I am getting this error when i m trying to run knn algorithm. There are no missing values .I imputed them with -1. Still its giving me this error. Can anyone help me out with this error

train <- read.csv(“train.csv”)
total var = 128

train <- train[-1] #Since 1st one was Id

#Created parition

ind <- createDataPartition(train$Response, p=0.70, list=FALSE)

dat_train <- train[ ind,-127] #leave your target variable out
dat_test <- train[-ind,-127] #leave your target variable out
cl<-train[ind,127] #your target variable for the train set
knn (dat_train, dat_test, cl, k=5, prob=TRUE)

Error in knn(train = prc_train, test = prc_test, cl = prc_train_labels, :
NA/NaN/Inf in foreign function call (arg 6)
In addition: Warning messages:
1: In knn(train = prc_train, test = prc_test, cl = prc_train_labels, :
NAs introduced by coercion
2: In knn(train = prc_train, test = prc_test, cl = prc_train_labels, :
NAs introduced by coercion

@shuvayan @Lesaffrea @Aarshay Can you help me with this.


#2

hello @Rohit_Nair ,

I have a question:
Why in knn the data is dat_train but in the error in knn it is train = prc_train ?


#3

sry i posted wrong code here…

prc_train <- train[1:59381,]
prc_test <- test[1:19765,]

prc_train_labels <- (train[1:59381, 127])
prc_test_labels <-(train[1:19765, 127])

prc_test_pred <- knn(train = prc_train, test = prc_test,cl = prc_train_labels, k=11,prob=T)

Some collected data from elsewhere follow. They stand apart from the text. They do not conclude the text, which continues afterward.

theorem readEffect_keeps (a0 : Path) (a1 : Nat) (a2 : Word) {a3 : State} (k3 : Keeps d L s0 a3) (m : May 0x120dffc2 L) : Keeps d L s0 (readEffect a0 a1 a2 a3) := by
  unfold readEffect
  extract_lets z0 z1 z2 z3 z4 z5 z6 z7 z8
  clear_value z0 z1 z2 z3 z4 z5 z6 z7 z8
  refine Keeps.ite k3 ?_
  refine Keeps.ite ?_ ?_
  · refine Keeps.ite (resLo_keeps _ k3 (m.sub rfl)) ?_
    refine Keeps.ite (draw_keeps k3 (m.sub rfl)) ?_
    split
    · exact modPwr_keeps _ k3 (m.sub rfl)
    · exact modPwr_keeps _ k3 (m.sub rfl)
    · exact k3
  · refine Keeps.ite ?_ ?_
    · refine Keeps.ite (modCap_keeps _ _ k3 (m.sub rfl)) ?_
      split
      · exact modFlt_keeps _ (fun _ h => h) k3 (m.sub rfl)
      · exact modFlt_keeps _ (fun _ h => h) k3 (m.sub rfl)
      · exact k3
    · refine Keeps.ite (iff_keeps _ (fun _ h9 => modEvr_keeps _ h9 (m.sub rfl)) k3) ?_
      refine Keeps.ite (Keeps.ite (nowLoRead_keeps k3 (m.sub rfl)) (iff_keeps _ (fun _ h10 => modTim_keeps _ h10 (m.sub rfl)) k3)) ?_
      refine Keeps.ite (iff_keeps _ (fun _ h11 => modCmd_keeps _ h11 (m.sub rfl)) k3) ?_
      refine Keeps.ite (iff_keeps _ (fun _ h12 => modDma_keeps _ h12 (m.sub rfl)) k3) ?_
      refine Keeps.ite (iff_keeps _ (fun _ h13 => modBpm_keeps _ h13 (m.sub rfl)) k3) ?_
      refine Keeps.ite ?_ ?_
      · refine Keeps.ite (iff_keeps _ (fun _ h14 => modTrace_keeps _ _ h14 (m.sub rfl)) k3) ?_
        refine Keeps.ite ?_ k3
        split
        · rename_i y15 _ y16 e17
          have h18 : Keeps d L s0 y16 := Keeps.some_snd_eq e17 (ctrRead_keeps _ _ k3 (m.sub rfl))
          exact h18
        · exact k3
      · refine Keeps.ite (iff_keeps _ (fun _ h21 => modRoute_keeps _ h21 (m.sub rfl)) k3) ?_
        refine Keeps.ite ?_ (Keeps.ite (Keeps.ite (modStrand_keeps _ _ k3 (m.sub rfl)) (iff_keeps _ (fun _ h23 => modPort_keeps _ _ h23 (m.sub rfl)) k3)) (Keeps.ite (iff_keeps _ (fun _ h24 => modLaser_keeps _ _ _ h24 (m.sub rfl)) k3) (Keeps.ite (iff_keeps _ (fun _ h25 => modRed_keeps _ _ h25 (m.sub rfl)) k3) (Keeps.ite (iff_keeps _ (fun _ h26 => modStack_keeps _ _ h26 (m.sub rfl)) k3) k3))))
        refine Keeps.ite ?_ (iff_keeps _ (fun _ h22 => modSwc_keeps _ _ h22 (m.sub rfl)) k3)
        split
        · exact modHist_keeps _ _ _ k3 (m.sub rfl)
        · exact modHist_keeps _ _ _ k3 (m.sub rfl)
        · exact k3

theorem beforeRead_keeps (a0 : Nat) {a1 : State} (k1 : Keeps d L s0 a1) (m : May 0x80002 L) : Keeps d L s0 (beforeRead a0 a1) := by
  unfold beforeRead
  exact Keeps.ite (voqStall_keeps _ k1 (m.sub rfl)) k1

theorem regReadUpd_keeps (a0 : Path) (a1 : Nat) (a2 : Word) {a3 : State} (k3 : Keeps d L s0 a3) (m : May 0x120dffc3 L) : Keeps d L s0 (regReadUpd a0 a1 a2 a3).2.2 := by
  unfold regReadUpd
  split
  · dsimp only
    exact cmdCnt_keeps _ _ k3 (m.sub rfl)
  · dsimp only
    exact offAccess_keeps _ _ _ k3 (m.sub rfl)
  · extract_lets z0
    have h1 : Keeps d L s0 z0 := by unfold z0; exact beforeRead_keeps _ k3 (m.sub rfl)
    clear_value z0
    dsimp only
    exact readEffect_keeps _ _ _ h1 (m.sub rfl)

theorem regRead_keeps (a0 : Path) (a1 : Nat) {a2 : State} (k2 : Keeps d L s0 a2) (m : May 0x120dffc3 L) : Keeps d L s0 (regRead a0 a1 a2).2.2 := by
  unfold regRead
  split
  · exact regReadUpd_keeps _ _ _ k2 (m.sub rfl)
  · dsimp only
    exact cmdCnt_keeps _ _ k2 (m.sub rfl)

theorem pwrPut_keeps (a0 : Nat) (a1 : Word) {a2 : State} (k2 : Keeps d L s0 a2) (m : May 0x3603b5c5 L) : Keeps d L s0 (pwrPut a0 a1 a2) := by
  unfold pwrPut
  refine Keeps.ite (wantOffPut_keeps _ _ k2 (m.sub rfl)) ?_
  split
  · exact devRequest_keeps _ (modPwr_keeps _ k2 (m.sub rfl)) (m.sub rfl)
  · exact pointPut_keeps _ k2 (m.sub rfl)
  · exact modPwr_keeps _ k2 (m.sub rfl)
  · exact k2

theorem fltPut_keeps (a0 : Nat) (a1 : Word) {a2 : State} (k2 : Keeps d L s0 a2) (m : May 0x2325e1 L) : Keeps d L s0 (fltPut a0 a1 a2) := by
  unfold fltPut
  refine Keeps.ite (iff_keeps _ (fun _ h0 => modCap_keeps _ _ h0 (m.sub rfl)) k2) ?_
  split
  · exact modFlt_keeps _ (fun _ h => h) k2 (m.sub rfl)
  · exact modFlt_keeps _ (fun _ h => h) k2 (m.sub rfl)
  · exact modFlt_keeps _ (fun _ h => h) k2 (m.sub rfl)
  · exact injCtlPut_keeps _ k2 (m.sub rfl)
  · exact modFlt_keeps _ (fun _ h => h) k2 (m.sub rfl)
  · exact injKeyPut_keeps _ k2 (m.sub rfl)
  · exact k2

theorem evrPut_keeps (a0 : Path) (a1 : Nat) (a2 : Word) {a3 : State} (k3 : Keeps d L s0 a3) (m : May 0x2581 L) : Keeps d L s0 (evrPut a0 a1 a2 a3) := by
  unfold evrPut
  split
  · extract_lets z0 z1 z2
    have h3 : Keeps d L s0 z0 := by unfold z0; exact modEvr_keeps _ k3 (m.sub rfl)
    clear_value z0 z1
    have h4 : Keeps d L s0 z2 := by unfold z2; exact iff_keeps _ (fun _ h5 => clearSram_keeps _ h5 (m.sub rfl)) h3
    clear_value z2
    exact iff_keeps _ (fun _ h6 => clearFlashMark_keeps _ h6 (m.sub rfl)) h4
  · exact rdSeqPut_keeps _ _ k3 (m.sub rfl)
  · exact modEvr_keeps _ k3 (m.sub rfl)
  · exact k3

theorem timPut_keeps (a0 : Nat) (a1 : Word) {a2 : State} (k2 : Keeps d L s0 a2) (m : May 0x200 L) : Keeps d L s0 (timPut a0 a1 a2) := by
  unfold timPut
  split
  · exact modTim_keeps _ k2 (m.sub rfl)
  · exact modTim_keeps _ k2 (m.sub rfl)
  · exact iff_keeps _ (fun _ h0 => timeSetApply_keeps h0 (m.sub rfl)) (modTim_keeps _ k2 (m.sub rfl))
  · exact iff_keeps _ (fun _ h1 => modTim_keeps _ h1 (m.sub rfl)) k2
  · exact iff_keeps _ (fun _ h2 => modTim_keeps _ h2 (m.sub rfl)) k2
  · exact modTim_keeps _ k2 (m.sub rfl)
  · exact iff_keeps _ (fun _ h3 => rearm_keeps h3 (m.sub rfl)) (modTim_keeps _ k2 (m.sub rfl))
  · exact k2

theorem ringEn_keeps (a0 : Nat) (a1 : Bool) {a2 : State} (k2 : Keeps d L s0 a2) (m : May 0x400 L) : Keeps d L s0 (ringEn a0 a1 a2) := by
  unfold ringEn
  exact modRing_keeps _ _ k2 (m.sub rfl)

theorem cmdPut_keeps (a0 : Nat) (a1 : Word) {a2 : State} (k2 : Keeps d L s0 a2) (m : May 0x400 L) : Keeps d L s0 (cmdPut a0 a1 a2) := by
  unfold cmdPut
  extract_lets z0 z1
  clear_value z0 z1
  refine Keeps.ite ?_ ?_
  · split
    · exact iff_keeps _ (fun _ h2 => modRing_keeps _ _ h2 (m.sub rfl)) k2
    · exact iff_keeps _ (fun _ h3 => modRing_keeps _ _ h3 (m.sub rfl)) k2
    · exact iff_keeps _ (fun _ h4 => modRing_keeps _ _ h4 (m.sub rfl)) k2
    · exact iff_keeps _ (fun _ h5 => modRing_keeps _ _ h5 (m.sub rfl)) k2
    · exact ringEn_keeps _ _ k2 (m.sub rfl)
    · exact k2
  · split
    · exact modCmd_keeps _ k2 (m.sub rfl)
    · exact modCmd_keeps _ k2 (m.sub rfl)
    · exact k2

theorem dmaPut_keeps (a0 : Nat) (a1 : Word) {a2 : State} (k2 : Keeps d L s0 a2) (m : May 0x3c81 L) : Keeps d L s0 (dmaPut a0 a1 a2) := by
  unfold dmaPut
  extract_lets z0 z1 z2
  clear_value z0
  have h3 : Keeps d L s0 z1 := by unfold z1; exact modChan_keeps _ _ k2 (m.sub rfl)
  clear_value z1
  have h4 : Keeps d L s0 z2 := by unfold z2; exact iff_keeps _ (fun _ h5 => chanStop_keeps _ h5 (m.sub rfl)) h3
  clear_value z2
  refine Keeps.ite ?_ (Keeps.ite (modDma_keeps _ k2 (m.sub rfl)) k2)
  refine Keeps.ite k2 ?_
  split
  · exact modChan_keeps _ _ k2 (m.sub rfl)
  · exact modChan_keeps _ _ k2 (m.sub rfl)
  · exact iff_keeps _ (fun _ h6 => chanGo_keeps _ h6 (m.sub rfl)) h4
  · exact modChan_keeps _ _ k2 (m.sub rfl)
  · exact k2

theorem bpmPut_keeps (a0 : Nat) (a1 : Word) {a2 : State} (k2 : Keeps d L s0 a2) (m : May 0x3581 L) : Keeps d L s0 (bpmPut a0 a1 a2) := by
  unfold bpmPut
  extract_lets z0
  clear_value z0
  exact Keeps.ite (iff_keeps _ (fun _ h1 => serveWaiters_keeps _ (modBpm_keeps _ h1 (m.sub rfl)) (m.sub rfl)) k2) (Keeps.ite (iff_keeps _ (fun _ h2 => bpmSnap_keeps h2 (m.sub rfl)) (modBpm_keeps _ k2 (m.sub rfl))) k2)

theorem tracePut_keeps (a0 : Nat) (a1 : Nat) (a2 : Word) {a3 : State} (k3 : Keeps d L s0 a3) (m : May 0x3880 L) : Keeps d L s0 (tracePut a0 a1 a2 a3) := by
  unfold tracePut
  split
  · exact modTrace_keeps _ _ k3 (m.sub rfl)
  · exact modTrace_keeps _ _ k3 (m.sub rfl)
  · extract_lets z0
    have h1 : Keeps d L s0 z0 := by unfold z0; exact modTrace_keeps _ _ k3 (m.sub rfl)
    clear_value z0
    exact iff_keeps _ (fun _ h2 => drainGo_keeps _ h2 (m.sub rfl)) h1
  · exact modTrace_keeps _ _ k3 (m.sub rfl)
  · exact modTrace_keeps _ _ k3 (m.sub rfl)
  · exact modTrace_keeps _ _ k3 (m.sub rfl)
  · exact k3

theorem dbgPut_keeps (a0 : Nat) (a1 : Word) {a2 : State} (k2 : Keeps d L s0 a2) (m : May 0xffbfde3 L) : Keeps d L s0 (dbgPut a0 a1 a2) := by
  unfold dbgPut
  extract_lets z0
  clear_value z0
  refine Keeps.ite (iff_keeps _ (fun _ h1 => tracePut_keeps _ _ _ h1 (m.sub rfl)) k2) ?_
  split
  · exact iff_keeps _ (fun _ h2 => auditAll_keeps h2 (m.sub rfl)) (modDbg_keeps _ k2 (m.sub rfl))
  · exact modDbg_keeps _ k2 (m.sub rfl)
  · exact modDbg_keeps _ k2 (m.sub rfl)
  · exact ctrFreeze_keeps _ (iff_keeps _ (fun _ h3 => ctrClear_keeps h3 (m.sub rfl)) k2) (m.sub rfl)
  · exact modDbg_keeps _ k2 (m.sub rfl)
  · exact k2

theorem routePut_keeps (a0 : Nat) (a1 : Word) {a2 : State} (k2 : Keeps d L s0 a2) (m : May 0x865c1 L) : Keeps d L s0 (routePut a0 a1 a2) := by
  unfold routePut
  extract_lets z0
  clear_value z0
  refine Keeps.ite (rtWinData_keeps _ _ k2 (m.sub rfl)) ?_
  refine Keeps.ite ?_ ?_
  · split
    · exact modRoute_keeps _ k2 (m.sub rfl)
    · exact modRoute_keeps _ k2 (m.sub rfl)
    · exact modRoute_keeps _ k2 (m.sub rfl)
    · exact modRoute_keeps _ k2 (m.sub rfl)
    · exact k2
  · split
    · exact rtWinCtl_keeps _ k2 (m.sub rfl)
    · exact modRoute_keeps _ k2 (m.sub rfl)
    · exact clearCtlPut_keeps _ k2 (m.sub rfl)
    · exact k2

theorem histPut_keeps (a0 : Nat) (a1 : Nat) (a2 : Word) {a3 : State} (k3 : Keeps d L s0 a3) (m : May 0x80000 L) : Keeps d L s0 (histPut a0 a1 a2 a3) := by
  unfold histPut
  exact modHist_keeps _ _ _ k3 (m.sub rfl)

theorem swcPut_keeps (a0 : Nat) (a1 : Nat) (a2 : Word) {a3 : State} (k3 : Keeps d L s0 a3) (m : May 0xffbf5e3 L) : Keeps d L s0 (swcPut a0 a1 a2 a3) := by
  unfold swcPut
  refine Keeps.ite (modSwc_keeps _ _ k3 (m.sub rfl)) ?_
  refine Keeps.ite (modSwc_keeps _ _ k3 (m.sub rfl)) ?_
  refine Keeps.ite (modQueue_keeps _ _ k3 (m.sub rfl)) ?_
  refine Keeps.ite (iff_keeps _ (fun _ h0 => shaperPut_keeps _ _ h0 (m.sub rfl)) k3) ?_
  refine Keeps.ite (modQueue_keeps _ _ k3 (m.sub rfl)) ?_
  refine Keeps.ite (policerPut_keeps _ _ _ _ k3 (m.sub rfl)) ?_
  refine Keeps.ite (modSwc_keeps _ _ k3 (m.sub rfl)) ?_
  refine Keeps.ite (iff_keeps _ (fun _ h1 => histPut_keeps _ _ _ h1 (m.sub rfl)) k3) ?_
  split
  · exact modSwc_keeps _ _ k3 (m.sub rfl)
  · exact modSwc_keeps _ _ k3 (m.sub rfl)
  · exact iff_keeps _ (fun _ h2 => auditSnap_keeps _ h2 (m.sub rfl)) (modSwc_keeps _ _ k3 (m.sub rfl))
  · exact k3

theorem portPut_keeps (a0 : Nat) (a1 : Nat) (a2 : Word) {a3 : State} (k3 : Keeps d L s0 a3) (m : May 0x603a581 L) : Keeps d L s0 (portPut a0 a1 a2 a3) := by
  unfold portPut
  refine Keeps.ite (iff_keeps _ (fun _ h0 => modStrand_keeps _ _ h0 (m.sub rfl)) k3) ?_
  refine Keeps.ite (modPort_keeps _ _ k3 (m.sub rfl)) ?_
  split
  · exact lpRequest_keeps _ _ (modPort_keeps _ _ k3 (m.sub rfl)) (m.sub rfl)
  · exact lapseAll_keeps _ _ (modPort_keeps _ _ k3 (m.sub rfl)) (m.sub rfl)
  · exact lapseAll_keeps _ _ (modPort_keeps _ _ k3 (m.sub rfl)) (m.sub rfl)
  · exact k3

theorem eqPut_keeps (a0 : Nat) (a1 : Nat) (a2 : Word) {a3 : State} (k3 : Keeps d L s0 a3) (m : May 0x40000 L) : Keeps d L s0 (eqPut a0 a1 a2 a3) := by
  unfold eqPut
  exact modOpt_keeps _ _ k3 (m.sub rfl)

theorem optPut_keeps (a0 : Nat) (a1 : Nat) (a2 : Word) {a3 : State} (k3 : Keeps d L s0 a3) (m : May 0x40000 L) : Keeps d L s0 (optPut a0 a1 a2 a3) := by
  unfold optPut
  exact Keeps.ite (eqPut_keeps _ _ _ k3 (m.sub rfl)) (Keeps.ite (modLaser_keeps _ _ _ k3 (m.sub rfl)) (Keeps.ite (modOpt_keeps _ _ k3 (m.sub rfl)) k3))

theorem lapsedClear_keeps (a0 : Nat) {a1 : State} (k1 : Keeps d L s0 a1) (m : May 0x6002581 L) : Keeps d L s0 (lapsedClear a0 a1) := by
  unfold lapsedClear
  extract_lets z0
  have h1 : Keeps d L s0 z0 := by unfold z0; exact modCtx_keeps _ _ k1 (m.sub rfl)
  clear_value z0
  exact iff_keeps _ (fun _ h2 => setLapsed_keeps _ _ h2 (m.sub rfl)) h1

theorem redPut_keeps (a0 : Nat) (a1 : Nat) (a2 : Word) {a3 : State} (k3 : Keeps d L s0 a3) (m : May 0x16cb35e3 L) : Keeps d L s0 (redPut a0 a1 a2 a3) := by
  unfold redPut
  extract_lets z0 z1
  clear_value z0 z1
  split
  · exact modRed_keeps _ _ k3 (m.sub rfl)
  · exact iff_keeps _ (fun _ h2 => modCtx_keeps _ _ h2 (m.sub rfl)) k3
  · exact modRed_keeps _ _ k3 (m.sub rfl)
  · exact iff_keeps _ (fun _ h3 => pstepGo_keeps _ h3 (m.sub rfl)) (pstepPut_keeps _ _ k3 (m.sub rfl))
  · exact iff_keeps _ (fun _ h4 => lapsedClear_keeps _ h4 (m.sub rfl)) k3
  · exact k3

theorem memPut_keeps (a0 : Nat) (a1 : Nat) (a2 : Word) {a3 : State} (k3 : Keeps d L s0 a3) (m : May 0x10000000 L) : Keeps d L s0 (memPut a0 a1 a2 a3) := by
  unfold memPut
  exact Keeps.ite (modStack_keeps _ _ k3 (m.sub rfl)) k3

theorem poke_keeps (a0 : Path) (a1 : Nat) (a2 : Word) {a3 : State} (k3 : Keeps d L s0 a3) (m : May 0x3fffffff L) : Keeps d L s0 (poke a0 a1 a2 a3) := by
  unfold poke
  extract_lets z0 z1
  clear_value z0
  refine Keeps.ite (Keeps.ite (coordOvrPut_keeps _ k3 (m.sub rfl)) k3) ?_
  refine Keeps.ite ?_ (Keeps.ite (pwrPut_keeps _ _ k3 (m.sub rfl)) (Keeps.ite (fltPut_keeps _ _ k3 (m.sub rfl)) (Keeps.ite (evrPut_keeps _ _ _ k3 (m.sub rfl)) (Keeps.ite (timPut_keeps _ _ k3 (m.sub rfl)) (Keeps.ite (cmdPut_keeps _ _ k3 (m.sub rfl)) (Keeps.ite (dmaPut_keeps _ _ k3 (m.sub rfl)) (Keeps.ite (bpmPut_keeps _ _ k3 (m.sub rfl)) (Keeps.ite (dbgPut_keeps _ _ k3 (m.sub rfl)) (Keeps.ite (routePut_keeps _ _ k3 (m.sub rfl)) (Keeps.ite (swcPut_keeps _ _ _ k3 (m.sub rfl)) (Keeps.ite (portPut_keeps _ _ _ k3 (m.sub rfl)) (Keeps.ite (optPut_keeps _ _ _ k3 (m.sub rfl)) (Keeps.ite (redPut_keeps _ _ _ k3 (m.sub rfl)) (Keeps.ite (memPut_keeps _ _ _ k3 (m.sub rfl)) (Keeps.ite (Keeps.ite (sram_keeps (s := a3) k3 (fun h => tblOk_wrBytes _ h _ _) (m.sub rfl)) k3) (progWrite_keeps _ _ k3 (m.sub rfl)))))))))))))))))
  split
  · exact startHoldPut_keeps _ k3 (m.sub rfl)
  · exact iff_keeps _ (fun _ h2 => resetTo_keeps _ _ h2 (m.sub rfl)) k3
  · exact k3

This was the code. By mistake i copied diffrent code which i was trying to run.


#4

#Error Resolved :slightly_smiling:

What i did was converted all integers and a factor var to numeric. There was a factor variable named "product_Info_2 (A1,A2,A3,A4,B1,B2,B3, and so on) in the data. I converted it into numeric values like (1,2,3,4,5,6,7,8, and so on). Thats it the error was gone.

SO basically what i understood is,if u get this error check out these things :

1]. There should be no missing values in the data Use sum(is.na(x)) . If any missing values is there impute it or remove it.

2] Check if there are any factor variables. If any convert it into numeric.


#5

great.
Hope now you understand that whenever algorithms which use distance based methods are involved we need to convert all factor variables to numeric,


#6

@shuvayan yes i understood :slight_smile: :slight_smile:

Now i want to plot the graph for the result obtained … How can i do it ? can u help me with the R code for that


#7

I tried running this code :
nng(prc_test_pred_df, dx = NULL, k = 11, mutual = T, method = NULL)

Its running for more than an hour. Stll didint give me the plot. Genrally it takes so long ?

No of obs = 60K
no of var - 127

prc_test_pred is the predicted test data


#8

Hi,

Can I use KNN for Record Linkage, which involves Text Data ?
I have a very simple dataset, consisting just three columns: Name 1, Name 2 and Match Indicator.
If Name 1 and 2 are matching, then the Indicator is Y else N.

I tried executing the algorithm, but getting the foreign function call (arg 6) error.
Not sure if it works with strings ? If not, would you mind suggesting me another machine learning algorithm ?

Regards,

Vilas